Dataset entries
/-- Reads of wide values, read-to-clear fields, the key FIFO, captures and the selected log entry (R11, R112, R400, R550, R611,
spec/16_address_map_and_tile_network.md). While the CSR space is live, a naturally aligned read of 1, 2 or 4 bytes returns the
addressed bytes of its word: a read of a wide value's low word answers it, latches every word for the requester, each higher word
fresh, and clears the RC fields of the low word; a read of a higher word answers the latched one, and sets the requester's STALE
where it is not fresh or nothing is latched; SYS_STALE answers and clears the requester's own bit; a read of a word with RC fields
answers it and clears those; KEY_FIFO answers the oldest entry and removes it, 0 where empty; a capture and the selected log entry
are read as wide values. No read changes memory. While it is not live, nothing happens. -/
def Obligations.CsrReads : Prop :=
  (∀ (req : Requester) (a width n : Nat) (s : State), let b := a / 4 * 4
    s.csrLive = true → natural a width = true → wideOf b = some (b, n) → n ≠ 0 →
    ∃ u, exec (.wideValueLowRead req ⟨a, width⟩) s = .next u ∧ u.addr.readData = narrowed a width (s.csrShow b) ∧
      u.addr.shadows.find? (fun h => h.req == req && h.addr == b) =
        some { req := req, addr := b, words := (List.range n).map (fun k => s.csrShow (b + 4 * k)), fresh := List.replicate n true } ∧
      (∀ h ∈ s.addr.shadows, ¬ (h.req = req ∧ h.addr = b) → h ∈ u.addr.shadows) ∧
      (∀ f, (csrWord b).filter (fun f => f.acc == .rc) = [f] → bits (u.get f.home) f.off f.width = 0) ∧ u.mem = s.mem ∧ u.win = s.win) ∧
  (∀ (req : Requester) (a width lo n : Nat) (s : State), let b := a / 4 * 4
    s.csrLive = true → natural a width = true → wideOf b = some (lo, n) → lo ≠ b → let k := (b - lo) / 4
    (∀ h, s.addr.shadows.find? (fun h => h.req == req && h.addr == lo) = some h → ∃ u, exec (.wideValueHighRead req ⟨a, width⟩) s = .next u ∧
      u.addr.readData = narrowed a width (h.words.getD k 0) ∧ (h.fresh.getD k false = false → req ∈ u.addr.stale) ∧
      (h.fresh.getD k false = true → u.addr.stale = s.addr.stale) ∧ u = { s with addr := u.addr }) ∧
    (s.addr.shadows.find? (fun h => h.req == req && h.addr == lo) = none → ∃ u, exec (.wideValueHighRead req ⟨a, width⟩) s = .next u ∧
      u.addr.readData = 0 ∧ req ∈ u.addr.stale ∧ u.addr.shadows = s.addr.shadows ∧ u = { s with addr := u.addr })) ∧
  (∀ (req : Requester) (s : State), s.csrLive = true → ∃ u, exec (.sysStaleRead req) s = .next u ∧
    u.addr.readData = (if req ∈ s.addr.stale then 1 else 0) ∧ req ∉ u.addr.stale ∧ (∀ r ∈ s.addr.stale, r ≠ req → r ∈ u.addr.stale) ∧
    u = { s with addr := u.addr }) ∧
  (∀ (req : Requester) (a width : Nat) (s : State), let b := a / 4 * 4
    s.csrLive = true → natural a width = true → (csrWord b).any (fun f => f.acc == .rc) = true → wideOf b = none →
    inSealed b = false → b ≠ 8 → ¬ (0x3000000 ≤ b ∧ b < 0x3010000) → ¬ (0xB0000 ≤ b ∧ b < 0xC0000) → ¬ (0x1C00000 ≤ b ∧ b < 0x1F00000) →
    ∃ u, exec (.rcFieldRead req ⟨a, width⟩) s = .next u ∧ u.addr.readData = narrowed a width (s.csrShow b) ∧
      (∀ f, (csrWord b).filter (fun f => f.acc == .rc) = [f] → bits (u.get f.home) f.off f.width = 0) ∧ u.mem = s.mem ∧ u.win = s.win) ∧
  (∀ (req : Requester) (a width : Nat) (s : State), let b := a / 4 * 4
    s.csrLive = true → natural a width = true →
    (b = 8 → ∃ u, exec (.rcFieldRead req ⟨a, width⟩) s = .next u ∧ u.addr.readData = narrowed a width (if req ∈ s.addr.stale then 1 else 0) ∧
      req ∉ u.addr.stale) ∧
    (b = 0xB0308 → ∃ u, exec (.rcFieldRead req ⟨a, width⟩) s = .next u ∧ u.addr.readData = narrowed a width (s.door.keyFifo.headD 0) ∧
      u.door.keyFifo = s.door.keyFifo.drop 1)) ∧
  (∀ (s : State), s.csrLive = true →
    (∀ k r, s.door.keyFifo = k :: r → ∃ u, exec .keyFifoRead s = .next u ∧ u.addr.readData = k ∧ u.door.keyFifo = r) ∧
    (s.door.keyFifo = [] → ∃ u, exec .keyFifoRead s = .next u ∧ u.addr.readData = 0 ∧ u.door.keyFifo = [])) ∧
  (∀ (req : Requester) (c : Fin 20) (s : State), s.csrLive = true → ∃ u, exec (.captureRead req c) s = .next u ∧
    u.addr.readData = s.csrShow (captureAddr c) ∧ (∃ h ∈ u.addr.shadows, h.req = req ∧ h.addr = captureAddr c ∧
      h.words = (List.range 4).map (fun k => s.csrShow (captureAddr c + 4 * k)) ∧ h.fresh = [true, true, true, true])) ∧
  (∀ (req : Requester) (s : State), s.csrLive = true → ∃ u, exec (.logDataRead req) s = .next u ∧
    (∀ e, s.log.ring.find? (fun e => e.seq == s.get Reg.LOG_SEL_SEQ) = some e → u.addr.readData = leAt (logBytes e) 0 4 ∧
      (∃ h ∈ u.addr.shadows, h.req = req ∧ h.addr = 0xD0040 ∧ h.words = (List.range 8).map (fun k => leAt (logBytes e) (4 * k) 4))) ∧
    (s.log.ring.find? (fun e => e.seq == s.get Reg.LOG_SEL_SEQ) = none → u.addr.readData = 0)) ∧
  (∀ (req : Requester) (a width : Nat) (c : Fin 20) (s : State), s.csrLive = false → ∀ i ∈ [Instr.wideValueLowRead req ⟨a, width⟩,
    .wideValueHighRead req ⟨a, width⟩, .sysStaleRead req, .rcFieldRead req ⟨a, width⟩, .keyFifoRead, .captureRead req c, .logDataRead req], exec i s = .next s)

_WHAT YOU ARE ASKED TO DO_
Please copy the lines in the records above between the one holding "(b = 0xB0308" and the one holding "h.words = (List.range 4).map", inclusive, exactly and with no other line.

_EXERCISE RESPONSE_
    (b = 0xB0308 → ∃ u, exec (.rcFieldRead req ⟨a, width⟩) s = .next u ∧ u.addr.readData = narrowed a width (s.door.keyFifo.headD 0) ∧
      u.door.keyFifo = s.door.keyFifo.drop 1)) ∧
  (∀ (s : State), s.csrLive = true →
    (∀ k r, s.door.keyFifo = k :: r → ∃ u, exec .keyFifoRead s = .next u ∧ u.addr.readData = k ∧ u.door.keyFifo = r) ∧
    (s.door.keyFifo = [] → ∃ u, exec .keyFifoRead s = .next u ∧ u.addr.readData = 0 ∧ u.door.keyFifo = [])) ∧
  (∀ (req : Requester) (c : Fin 20) (s : State), s.csrLive = true → ∃ u, exec (.captureRead req c) s = .next u ∧
    u.addr.readData = s.csrShow (captureAddr c) ∧ (∃ h ∈ u.addr.shadows, h.req = req ∧ h.addr = captureAddr c ∧
      h.words = (List.range 4).map (fun k => s.csrShow (captureAddr c + 4 * k)) ∧ h.fresh = [true, true, true, true])) ∧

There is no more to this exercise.